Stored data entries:

-- ==== Sys2Proof/Laws/PerInstr.lean ====
section
/-! SUPPORT. A statement about every instruction, one lemma per constructor: its encoding is a selection of its own
format (R55, R61). -/

namespace Sys2Proof.Laws.EncodingFormat

/-- The encoding of an instruction is of the instruction's format. -/
def Statement (i : Instr) : Prop :=
  (encode i).format = i.format

theorem pipeReset : Statement .pipeReset := rfl
theorem pipeBadstate : Statement .pipeBadstate := rfl
theorem pipeLast : Statement .pipeLast := rfl
theorem pipeRound (rc : Counter) : Statement (.pipeRound rc) := rfl
theorem pipeLoad (keyHigh : Block) (keyLow : KeyLow) (plaintext : Block) :
    Statement (.pipeLoad keyHigh keyLow plaintext) := rfl
theorem pipeIdle : Statement .pipeIdle := rfl
theorem ksReset : Statement .ksReset := rfl
theorem ksLoad (keyHigh : Block) (keyLow : KeyLow) : Statement (.ksLoad keyHigh keyLow) := rfl
theorem ksAdvance (rc : Counter) : Statement (.ksAdvance rc) := rfl
theorem ksHold : Statement .ksHold := rfl
theorem sbox4 (x : Nibble) : Statement (.sbox4 x) := rfl
theorem sboxLayer (dIn : Block) : Statement (.sboxLayer dIn) := rfl
theorem pLayer (dIn : Block) : Statement (.pLayer dIn) := rfl
theorem ksRoundKey : Statement .ksRoundKey := rfl
theorem ksNextRoundKey : Statement .ksNextRoundKey := rfl
theorem ksRotl61 (k : Key) : Statement (.ksRotl61 k) := rfl
theorem ksSubtop (k : Key) : Statement (.ksSubtop k) := rfl
theorem ksMixrc (k : Key) (r : Counter) : Statement (.ksMixrc k r) := rfl
theorem ksUpdate (k : Key) (r : Counter) : Statement (.ksUpdate k r) := rfl
theorem generateRoundKeys (key : Key) : Statement (.generateRoundKeys key) := rfl
theorem roundFn (s rk : Block) : Statement (.roundFn s rk) := rfl
theorem encrypt (pt : Block) (ks : Schedule) : Statement (.encrypt pt ks) := rfl
theorem present80 (pt : Block) (key : Key) : Statement (.present80 pt key) := rfl

end Sys2Proof.Laws.EncodingFormat
end

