/-! ## advanceRound -/

@[simp] theorem State.advanceRound_busy (s : State) (rc : Counter) : (s.advanceRound rc).busy = s.busy := rfl
@[simp] theorem State.advanceRound_done (s : State) (rc : Counter) : (s.advanceRound rc).done = s.done := rfl
@[simp] theorem State.advanceRound_rc (s : State) (rc : Counter) : (s.advanceRound rc).rc = rc + 1 := rfl
@[simp] theorem State.advanceRound_stateReg (s : State) (rc : Counter) : (s.advanceRound rc).stateReg = s.rnd := rfl
@[simp] theorem State.advanceRound_ctReg (s : State) (rc : Counter) : (s.advanceRound rc).ctReg = s.ctReg := rfl
@[simp] theorem State.advanceRound_keyReg (s : State) (rc : Counter) : (s.advanceRound rc).keyReg = s.keyReg.map (fun v => ksUpdate v rc) := rfl
@[simp] theorem State.advanceRound_coreReset (s : State) (rc : Counter) : (s.advanceRound rc).coreReset = s.coreReset := rfl
@[simp] theorem State.advanceRound_schedKeyReg (s : State) (rc : Counter) : (s.advanceRound rc).schedKeyReg = s.schedKeyReg := rfl
@[simp] theorem State.advanceRound_schedReset (s : State) (rc : Counter) : (s.advanceRound rc).schedReset = s.schedReset := rfl
@[simp] theorem State.advanceRound_pipeIn (s : State) (rc : Counter) : (s.advanceRound rc).pipeIn = s.pipeIn := rfl
@[simp] theorem State.advanceRound_ksIn (s : State) (rc : Counter) : (s.advanceRound rc).ksIn = s.ksIn := rfl
@[simp] theorem State.advanceRound_harness (s : State) (rc : Counter) : (s.advanceRound rc).harness = s.harness := rfl
@[simp] theorem State.advanceRound_output (s : State) (rc : Counter) : (s.advanceRound rc).output = s.output := rfl
@[simp] theorem State.advanceRound_stimulus (s : State) (rc : Counter) : (s.advanceRound rc).stimulus = s.stimulus := rfl
@[simp] theorem State.advanceRound_freeCount (s : State) (rc : Counter) : (s.advanceRound rc).freeCount = s.freeCount := rfl

/-! ## publish -/

@[simp] theorem State.publish_busy (s : State) : s.publish.busy = false := rfl
@[simp] theorem State.publish_done (s : State) : s.publish.done = true := rfl
@[simp] theorem State.publish_rc (s : State) : s.publish.rc = 0 := rfl
@[simp] theorem State.publish_stateReg (s : State) : s.publish.stateReg = s.fin 31 := rfl
@[simp] theorem State.publish_ctReg (s : State) : s.publish.ctReg = s.fin 31 := rfl
@[simp] theorem State.publish_keyReg (s : State) : s.publish.keyReg = s.keyReg.map (fun v => ksUpdate v 31) := rfl
@[simp] theorem State.publish_coreReset (s : State) : s.publish.coreReset = s.coreReset := rfl
@[simp] theorem State.publish_schedKeyReg (s : State) : s.publish.schedKeyReg = s.schedKeyReg := rfl
@[simp] theorem State.publish_schedReset (s : State) : s.publish.schedReset = s.schedReset := rfl
@[simp] theorem State.publish_pipeIn (s : State) : s.publish.pipeIn = s.pipeIn := rfl
@[simp] theorem State.publish_ksIn (s : State) : s.publish.ksIn = s.ksIn := rfl
@[simp] theorem State.publish_harness (s : State) : s.publish.harness = s.harness := rfl
@[simp] theorem State.publish_output (s : State) : s.publish.output = s.output := rfl
@[simp] theorem State.publish_stimulus (s : State) : s.publish.stimulus = s.stimulus := rfl
@[simp] theorem State.publish_freeCount (s : State) : s.publish.freeCount = s.freeCount := rfl

/-! ## resetSched -/

@[simp] theorem State.resetSched_busy (s : State) : s.resetSched.busy = s.busy := rfl
@[simp] theorem State.resetSched_done (s : State) : s.resetSched.done = s.done := rfl
@[simp] theorem State.resetSched_rc (s : State) : s.resetSched.rc = s.rc := rfl
@[simp] theorem State.resetSched_stateReg (s : State) : s.resetSched.stateReg = s.stateReg := rfl
@[simp] theorem State.resetSched_ctReg (s : State) : s.resetSched.ctReg = s.ctReg := rfl
@[simp] theorem State.resetSched_keyReg (s : State) : s.resetSched.keyReg = s.keyReg := rfl
@[simp] theorem State.resetSched_coreReset (s : State) : s.resetSched.coreReset = s.coreReset := rfl
@[simp] theorem State.resetSched_schedKeyReg (s : State) : s.resetSched.schedKeyReg = Reg.bottom (Config.freeSchedKeyReg s.freeCount s.schedKeyReg.value) := rfl
@[simp] theorem State.resetSched_schedReset (s : State) : s.resetSched.schedReset = true := rfl
@[simp] theorem State.resetSched_pipeIn (s : State) : s.resetSched.pipeIn = s.pipeIn := rfl
@[simp] theorem State.resetSched_ksIn (s : State) : s.resetSched.ksIn = s.ksIn := rfl
@[simp] theorem State.resetSched_harness (s : State) : s.resetSched.harness = s.harness := rfl
@[simp] theorem State.resetSched_output (s : State) : s.resetSched.output = s.output := rfl
@[simp] theorem State.resetSched_stimulus (s : State) : s.resetSched.stimulus = s.stimulus := rfl
@[simp] theorem State.resetSched_freeCount (s : State) : s.resetSched.freeCount = s.freeCount + 1 := rfl

/-! ## withSchedKeyReg -/

@[simp] theorem State.withSchedKeyReg_busy (s : State) (k : Reg 80) : (s.withSchedKeyReg k).busy = s.busy := rfl
@[simp] theorem State.withSchedKeyReg_done (s : State) (k : Reg 80) : (s.withSchedKeyReg k).done = s.done := rfl
@[simp] theorem State.withSchedKeyReg_rc (s : State) (k : Reg 80) : (s.withSchedKeyReg k).rc = s.rc := rfl
@[simp] theorem State.withSchedKeyReg_stateReg (s : State) (k : Reg 80) : (s.withSchedKeyReg k).stateReg = s.stateReg := rfl
@[simp] theorem State.withSchedKeyReg_ctReg (s : State) (k : Reg 80) : (s.withSchedKeyReg k).ctReg = s.ctReg := rfl
@[simp] theorem State.withSchedKeyReg_keyReg (s : State) (k : Reg 80) : (s.withSchedKeyReg k).keyReg = s.keyReg := rfl
@[simp] theorem State.withSchedKeyReg_coreReset (s : State) (k : Reg 80) : (s.withSchedKeyReg k).coreReset = s.coreReset := rfl
@[simp] theorem State.withSchedKeyReg_schedKeyReg (s : State) (k : Reg 80) : (s.withSchedKeyReg k).schedKeyReg = k := rfl
@[simp] theorem State.withSchedKeyReg_schedReset (s : State) (k : Reg 80) : (s.withSchedKeyReg k).schedReset = s.schedReset := rfl
@[simp] theorem State.withSchedKeyReg_pipeIn (s : State) (k : Reg 80) : (s.withSchedKeyReg k).pipeIn = s.pipeIn := rfl
@[simp] theorem State.withSchedKeyReg_ksIn (s : State) (k : Reg 80) : (s.withSchedKeyReg k).ksIn = s.ksIn := rfl
@[simp] theorem State.withSchedKeyReg_harness (s : State) (k : Reg 80) : (s.withSchedKeyReg k).harness = s.harness := rfl
@[simp] theorem State.withSchedKeyReg_output (s : State) (k : Reg 80) : (s.withSchedKeyReg k).output = s.output := rfl
@[simp] theorem State.withSchedKeyReg_stimulus (s : State) (k : Reg 80) : (s.withSchedKeyReg k).stimulus = s.stimulus := rfl
@[simp] theorem State.withSchedKeyReg_freeCount (s : State) (k : Reg 80) : (s.withSchedKeyReg k).freeCount = s.freeCount := rfl

/-! ## withOutput -/

@[simp] theorem State.withOutput_busy (s : State) (o : Output) : (s.withOutput o).busy = s.busy := rfl
@[simp] theorem State.withOutput_done (s : State) (o : Output) : (s.withOutput o).done = s.done := rfl
@[simp] theorem State.withOutput_rc (s : State) (o : Output) : (s.withOutput o).rc = s.rc := rfl
@[simp] theorem State.withOutput_stateReg (s : State) (o : Output) : (s.withOutput o).stateReg = s.stateReg := rfl
@[simp] theorem State.withOutput_ctReg (s : State) (o : Output) : (s.withOutput o).ctReg = s.ctReg := rfl
@[simp] theorem State.withOutput_keyReg (s : State) (o : Output) : (s.withOutput o).keyReg = s.keyReg := rfl
@[simp] theorem State.withOutput_coreReset (s : State) (o : Output) : (s.withOutput o).coreReset = s.coreReset := rfl
@[simp] theorem State.withOutput_schedKeyReg (s : State) (o : Output) : (s.withOutput o).schedKeyReg = s.schedKeyReg := rfl
@[simp] theorem State.withOutput_schedReset (s : State) (o : Output) : (s.withOutput o).schedReset = s.schedReset := rfl
@[simp] theorem State.withOutput_pipeIn (s : State) (o : Output) : (s.withOutput o).pipeIn = s.pipeIn := rfl
@[simp] theorem State.withOutput_ksIn (s : State) (o : Output) : (s.withOutput o).ksIn = s.ksIn := rfl
@[simp] theorem State.withOutput_harness (s : State) (o : Output) : (s.withOutput o).harness = s.harness := rfl
@[simp] theorem State.withOutput_output (s : State) (o : Output) : (s.withOutput o).output = o := rfl
@[simp] theorem State.withOutput_stimulus (s : State) (o : Output) : (s.withOutput o).stimulus = s.stimulus := rfl
@[simp] theorem State.withOutput_freeCount (s : State) (o : Output) : (s.withOutput o).freeCount = s.freeCount := rfl

/-! ## driven: only the ports, the harness words and the waiting lines can change -/

@[simp] theorem State.driven_busy (s : State) : s.driven.busy = s.busy := by
  unfold State.driven; cases s.nextLine <;> rfl
@[simp] theorem State.driven_done (s : State) : s.driven.done = s.done := by
  unfold State.driven; cases s.nextLine <;> rfl
@[simp] theorem State.driven_rc (s : State) : s.driven.rc = s.rc := by
  unfold State.driven; cases s.nextLine <;> rfl
@[simp] theorem State.driven_stateReg (s : State) : s.driven.stateReg = s.stateReg := by
  unfold State.driven; cases s.nextLine <;> rfl
@[simp] theorem State.driven_ctReg (s : State) : s.driven.ctReg = s.ctReg := by
  unfold State.driven; cases s.nextLine <;> rfl
@[simp] theorem State.driven_keyReg (s : State) : s.driven.keyReg = s.keyReg := by
  unfold State.driven; cases s.nextLine <;> rfl
@[simp] theorem State.driven_coreReset (s : State) : s.driven.coreReset = s.coreReset := by
  unfold State.driven; cases s.nextLine <;> rfl
@[simp] theorem State.driven_schedKeyReg (s : State) : s.driven.schedKeyReg = s.schedKeyReg := by
  unfold State.driven; cases s.nextLine <;> rfl
@[simp] theorem State.driven_schedReset (s : State) : s.driven.schedReset = s.schedReset := by
  unfold State.driven; cases s.nextLine <;> rfl
@[simp] theorem State.driven_output (s : State) : s.driven.output = s.output := by
  unfold State.driven; cases s.nextLine <;> rfl
@[simp] theorem State.driven_stimulus (s : State) : s.driven.stimulus = s.stimulus.tail := rfl
@[simp] theorem State.driven_freeCount (s : State) : s.driven.freeCount = s.freeCount := by
  unfold State.driven; cases s.nextLine <;> rfl

/-! ## The ports under each kind of line -/

theorem State.driven_core (s : State) (p : PipePorts) (h : s.nextLine = .core p) :
    s.driven = { s with pipeIn := p, stimulus := s.stimulus.tail } := by
  simp [State.driven, h, State.driveLine]

theorem State.driven_bus (s : State) (rst : Bool) (ws : List (HarnessReg × HarnessWord)) (h : s.nextLine = .bus rst ws) :
    s.driven = { s with harness := s.harness.writes ws, pipeIn := (s.harness.writes ws).ports rst,
                        stimulus := s.stimulus.tail } := by
  simp [State.driven, h, State.driveLine]

theorem State.driven_sched (s : State) (p : KsPorts) (h : s.nextLine = .sched p) :
    s.driven = { s with ksIn := p, stimulus := s.stimulus.tail } := by
  simp [State.driven, h, State.driveLine]

theorem State.driven_eval (s : State) (i : Instr) (h : s.nextLine = .eval i) :
    s.driven = { s with stimulus := s.stimulus.tail } := by
  simp [State.driven, h, State.driveLine]

theorem State.nextLine_nil (s : State) (h : s.stimulus = []) : s.nextLine = .core s.pipeIn := by
  simp [State.nextLine, h]

theorem State.nextLine_cons (s : State) (l : Line) (ls : List Line) (h : s.stimulus = l :: ls) : s.nextLine = l := by
  simp [State.nextLine, h]

end Sys2Proof.Machine
end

▶ **EXERCISE INSTRUCTIONS**
Sift the data above for lines with "List", then copy each one.

▶ **OUTPUT FOR THIS EXERCISE**
theorem State.driven_bus (s : State) (rst : Bool) (ws : List (HarnessReg × HarnessWord)) (h : s.nextLine = .bus rst ws) :
theorem State.nextLine_cons (s : State) (l : Line) (ls : List Line) (h : s.stimulus = l :: ls) : s.nextLine = l := by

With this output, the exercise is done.